For the record, I have three daughters, two of whom are married. 

My father was an Air Force pilot who was killed before I was born--so I've more or less made up the rules of fatherhood as I've gone along.  

EThompson
Joined
Dec '11
EThompson

My suggestion falls under the category of social skills. Teach your daughters the definition of the following words: offside, illegal procedure, blitz, and hang time. My sports-enamoured father dragged me along to every football, hockey, baseball and basketball game he attended (and there were many) from the time I was a pre-schooler. I have always appreciated the education.

Olive
Joined
Nov '10
Olive

Most important one of all:

Relationships:

1) Understand the truth of the adage, "Why buy the cow, if you can get the milk for free," and walk away from non-buyers.  

R. Craigen
Joined
Nov '10
R. Craigen

Many good things in your list, Skip; a few I would swap for other things.  But it made me sad, remembering a big ambition I had when my kids were young, almost none of which I fulfilled in my years of parenting (my son is married off and my daughter is still at home, but already a young woman of 20).

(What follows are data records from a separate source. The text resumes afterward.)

-- ==== Sys2Proof/Word.lean ====
section
/-! DEFINITION. The words of the engine's bus and buffers, and the one piece of plain integer
arithmetic the spec names (`ceil_div`, 00_scope.md R8). -/

namespace Sys2Proof

/-- A bus word: every register and every transaction is 32 bits wide (R7 `XLEN`, R40). -/
abbrev Word := BitVec 32

/-- A byte of a buffer. -/
abbrev Byte := BitVec 8

/-- `ceil_div(a, b) = (a + b - 1) div b` (R8). -/
def ceilDiv (a b : Nat) : Nat := (a + b - 1) / b

end Sys2Proof
end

I had in mind developing a "Curriculum for raising children in the 21st century", very much like the curriculum you find in schools, complete with "this shall be learned when they are 4.  That shall be learned when they are 5".  Plus standard equipment that goes along with it.  On their birthdays children receive their "supplies" for the next year -- all of which are things they should keep for a lifetime.  When they turn 6, for example, they might receive a basic screwdriver set and hammer, a basic mixer with attachments, a good set of hiking boots, a simple garden spade, a laundry basket, an iron, a first cookbook and a world atlas (partial list).  In a sense the specifics are arbitrary -- the idea is to deliberately equip them for life in a way that's lost nowadays.

skipsul
Joined
Mar '11
skipsul

I've had much the same thoughts and plans - books I want to them to carry off, tools, appliances, practical things...

My list fluctuates a bit, but I've got a few consitent things:

Set of tools, pistol, rifle, shotgun, Bible, Joy of Cooking, manual of home repair, Cultural Amnesia by Clive James, and a few other intangible things...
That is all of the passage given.